The analysis, however, was limited to gene–phenotype pairs whose corresponding artificial loci contained at least 50 ‘effective’ candidate genes for which ABA expression profiles were available—one of which was required to be the true phenotype-related gene—since only these can be evaluated and thus prioritized. We reasoned that a lower number of effective candidate genes would introduce an undesired bias by automatically placing the true phenotype-causing gene in higher ranks.

3 RESULTS AND DISCUSSION

The anatomically comprehensive Allen Mouse Brain Atlas (Lein et al., 2007), is composed of series of ISH images that form layered, 3D gene expression profiles covering the entire adult C57BL/6J mouse brain at a very fine resolution (cellular but not single cell).

Since the notion of co-expression can be effectively exploited for predicting disease genes (Aerts et al., 2006; Ala et al., 2008; Miozzi et al., 2008; Mootha et al., 2003; Rossi et al., 2006), or more in general gene–phenotype relationships, we reasoned that the spatially mapped gene expression provided by the ABA would be of particular interest for predicting the involvement of genes in CNS-related phenotypes.

3.1 Evaluation by leave-one-out

We evaluated the possibility to predict gene–phenotype associations using a leave-one-out procedure (Section 2) that simulates the case where a limited set of candidate genes (e.g. obtained through linkage analysis) is to be ranked according to their relation to a given phenotype.

For this purpose, we used 3D ABA gene expression patterns that report ‘expression energies’ determined from grey-scale values of ISH image intensities, summed over evenly spaced voxels of 200 μm side length (Section 2).

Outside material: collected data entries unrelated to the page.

theorem State.startCommit_moves (s : State) (x1 : AdmReq) (x2 : Nat) (x3 : Nat) (x4 : SignedObj) :
    Moves [.sec, .nor] s (State.startCommit s x1 x2 x3 x4) := by
  unfold State.startCommit
  repeat' (first
    | with_reducible exact Moves.refl _ _
    | with_reducible assumption
    | extract_lets
    | with_reducible refine Moves.ite ?_ ?_
    | with_reducible refine (State.modSec_moves ..).after (by decide) ?_
    | with_reducible refine (State.modNor_moves _ _ (by intro n; repeat' (first | rfl | extract_lets | split))).after (by decide) ?_
    | with_reducible refine (Moves.fold _ _ _ ?_).behind ?_
    | intro _
    | split
    | ((conv => arg 3; with_reducible whnf); split))

theorem State.commitImage_moves (s : State) (x1 : AdmReq) (x2 : Fin 8) (x3 : Nat) :
    Moves [.trc, .sec, .evr, .nor] s (State.commitImage s x1 x2 x3).state := by
  unfold State.commitImage
  repeat' (first
    | with_reducible exact Moves.refl _ _
    | with_reducible assumption
    | extract_lets
    | with_reducible refine Moves.ite ?_ ?_
    | with_reducible refine Moves.iteAdm ?_ ?_
    | with_reducible refine (PktRes.fail_moves ..).after (by decide) ?_
    | with_reducible refine (AdmRes.fail_moves ..).after (by decide) ?_
    | with_reducible refine (State.startCommit_moves ..).after (by decide) ?_
    | with_reducible refine (State.objFailed_moves ..).after (by decide) ?_
    | with_reducible refine (Moves.fold _ _ _ ?_).behind ?_
    | intro _
    | split
    | ((conv => arg 3; with_reducible whnf); split))

theorem State.commitPatch_moves (s : State) (x1 : AdmReq) (x2 : SignedObj) :
    Moves [.trc, .host, .sec, .evr, .nor, .out, .seq] s (State.commitPatch s x1 x2) := by
  unfold State.commitPatch
  repeat' (first
    | with_reducible exact Moves.refl _ _
    | with_reducible assumption
    | extract_lets
    | with_reducible refine Moves.ite ?_ ?_
    | with_reducible refine (State.modNor_moves _ _ (by intro n; repeat' (first | rfl | extract_lets | split))).after (by decide) ?_
    | with_reducible refine (State.modSeq_moves ..).after (by decide) ?_
    | with_reducible refine (State.modSec_moves ..).after (by decide) ?_
    | with_reducible refine (State.patchApplied_moves ..).after (by decide) ?_
    | with_reducible refine (Moves.fold _ _ _ ?_).behind ?_
    | intro _
    | split
    | ((conv => arg 3; with_reducible whnf); split))

theorem execFwCommitWriteSlot_moves (x0 : AdmReq) (x1 : Fin 8) (s : State) {t : State} (h : (execFwCommitWriteSlot x0 x1 s) = .next t) :
    Moves [.trc, .host, .sec, .evr, .nor, .out] s t := by
  unfold execFwCommitWriteSlot at h
  first
  | refine State.admin_moves (by decide) (fun s => ?_) h
  | (split at h
     (injection h with h; subst h; exact Moves.refl _ _)
     refine State.admin_moves (by decide) (fun s => ?_) h)
  all_goals (repeat' (first
    | with_reducible exact Moves.refl _ _
    | with_reducible assumption
    | extract_lets
    | with_reducible refine Moves.ite ?_ ?_
    | with_reducible refine Moves.iteAdm ?_ ?_
    | with_reducible refine (State.commitImage_moves ..).after (by decide) ?_
    | with_reducible refine (Moves.fold _ _ _ ?_).behind ?_
    | intro _
    | split
    | ((conv => arg 3; with_reducible whnf); split)))

theorem execFwCommitWriteActivateNext_moves (x0 : AdmReq) (x1 : Fin 8) (s : State) {t : State} (h : (execFwCommitWriteActivateNext x0 x1 s) = .next t) :
    Moves [.trc, .host, .sec, .evr, .nor, .out] s t := by
  unfold execFwCommitWriteActivateNext at h
  first
  | refine State.admin_moves (by decide) (fun s => ?_) h
  | (split at h
     (injection h with h; subst h; exact Moves.refl _ _)
     refine State.admin_moves (by decide) (fun s => ?_) h)
  all_goals (repeat' (first
    | with_reducible exact Moves.refl _ _
    | with_reducible assumption
    | extract_lets
    | with_reducible refine Moves.ite ?_ ?_
    | with_reducible refine Moves.iteAdm ?_ ?_
    | with_reducible refine (State.commitImage_moves ..).after (by decide) ?_
    | with_reducible refine (Moves.fold _ _ _ ?_).behind ?_
    | intro _
    | split
    | ((conv => arg 3; with_reducible whnf); split)))

theorem State.afterCommit_moves (s : State) :
    Moves [.rst] s (State.afterCommit s) := by
  unfold State.afterCommit
  repeat' (first
    | with_reducible exact Moves.refl _ _
    | with_reducible assumption
    | extract_lets
    | with_reducible refine Moves.ite ?_ ?_
    | with_reducible refine (State.modRst_moves ..).after (by decide) ?_
    | with_reducible refine (Moves.fold _ _ _ ?_).behind ?_
    | intro _
    | split
    | ((conv => arg 3; with_reducible whnf); split))

theorem execFwCommitActivateSlot_moves (x0 : AdmReq) (x1 : Fin 8) (s : State) {t : State} (h : (execFwCommitActivateSlot x0 x1 s) = .next t) :
    Moves [.trc, .host, .sec, .evr, .nor, .rst, .out] s t := by
  unfold execFwCommitActivateSlot at h
  split at h
  · injection h with h; subst h; exact Moves.refl _ _
  · refine State.admin_moves (by decide) (fun s => ?_) h
    split
    · exact .refl _ s
    · extract_lets bad
      clear_value bad
      cases bad with
      | none =>
        with_reducible refine (State.afterCommit_moves ..).after (by decide) ?_
        with_reducible refine (State.modNor_moves _ _ ?_).widen (by decide)
        exact fun _ => rfl
      | some st => exact (State.objFailed_moves ..).widen (by decide)

theorem execFwCommitActivateNow_moves (x0 : AdmReq) (x1 : Fin 8) (s : State) {t : State} (h : (execFwCommitActivateNow x0 x1 s) = .next t) :
    Moves [.trc, .host, .sec, .evr, .nor, .out, .seq] s t := by
  unfold execFwCommitActivateNow at h
  first
  | refine State.admin_moves (by decide) (fun s => ?_) h
  | (split at h
     (injection h with h; subst h; exact Moves.refl _ _)
     refine State.admin_moves (by decide) (fun s => ?_) h)
  all_goals (repeat' (first
    | with_reducible exact Moves.refl _ _
    | with_reducible assumption
    | extract_lets
    | with_reducible refine Moves.ite ?_ ?_
    | with_reducible refine Moves.iteAdm ?_ ?_
    | with_reducible refine (State.commitPatch_moves ..).after (by decide) ?_
    | with_reducible refine (State.commitImage_moves ..).after (by decide) ?_
    | with_reducible refine (State.objFailed_moves ..).after (by decide) ?_
    | with_reducible refine (AdmRes.fail_moves ..).after (by decide) ?_
    | with_reducible refine (Moves.fold _ _ _ ?_).behind ?_
    | intro _
    | split
    | ((conv => arg 3; with_reducible whnf); split)))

Known gene–phenotype (gp) relations were processed in leave-one-out tests by constructing artificial loci of varying sizes on the mouse or human chromosome, respectively, followed by scoring of the ‘candidate’ genes lying within these loci against the set of reference genes composed of all other genes known to cause the given phenotype (Section 2). For human disorders also genes known to be involved in similar phenotypes were considered as reference genes.

In contrast to some related work (Aerts et al., 2006), we did not determine a single ‘representative’ reference expression pattern by averaging over the set of reference genes. Especially for the more complex phenotypes, it cannot be expected that candidates are highly co-expressed with all reference genes, questioning the biological meaning of an arbitrarily constructed average reference profile. Instead, we compared the expression of the candidate genes to all single reference genes, such that a significant co-expression with only a subset of the reference genes could in theory already yield a high rank among the prioritized candidates (Section 2).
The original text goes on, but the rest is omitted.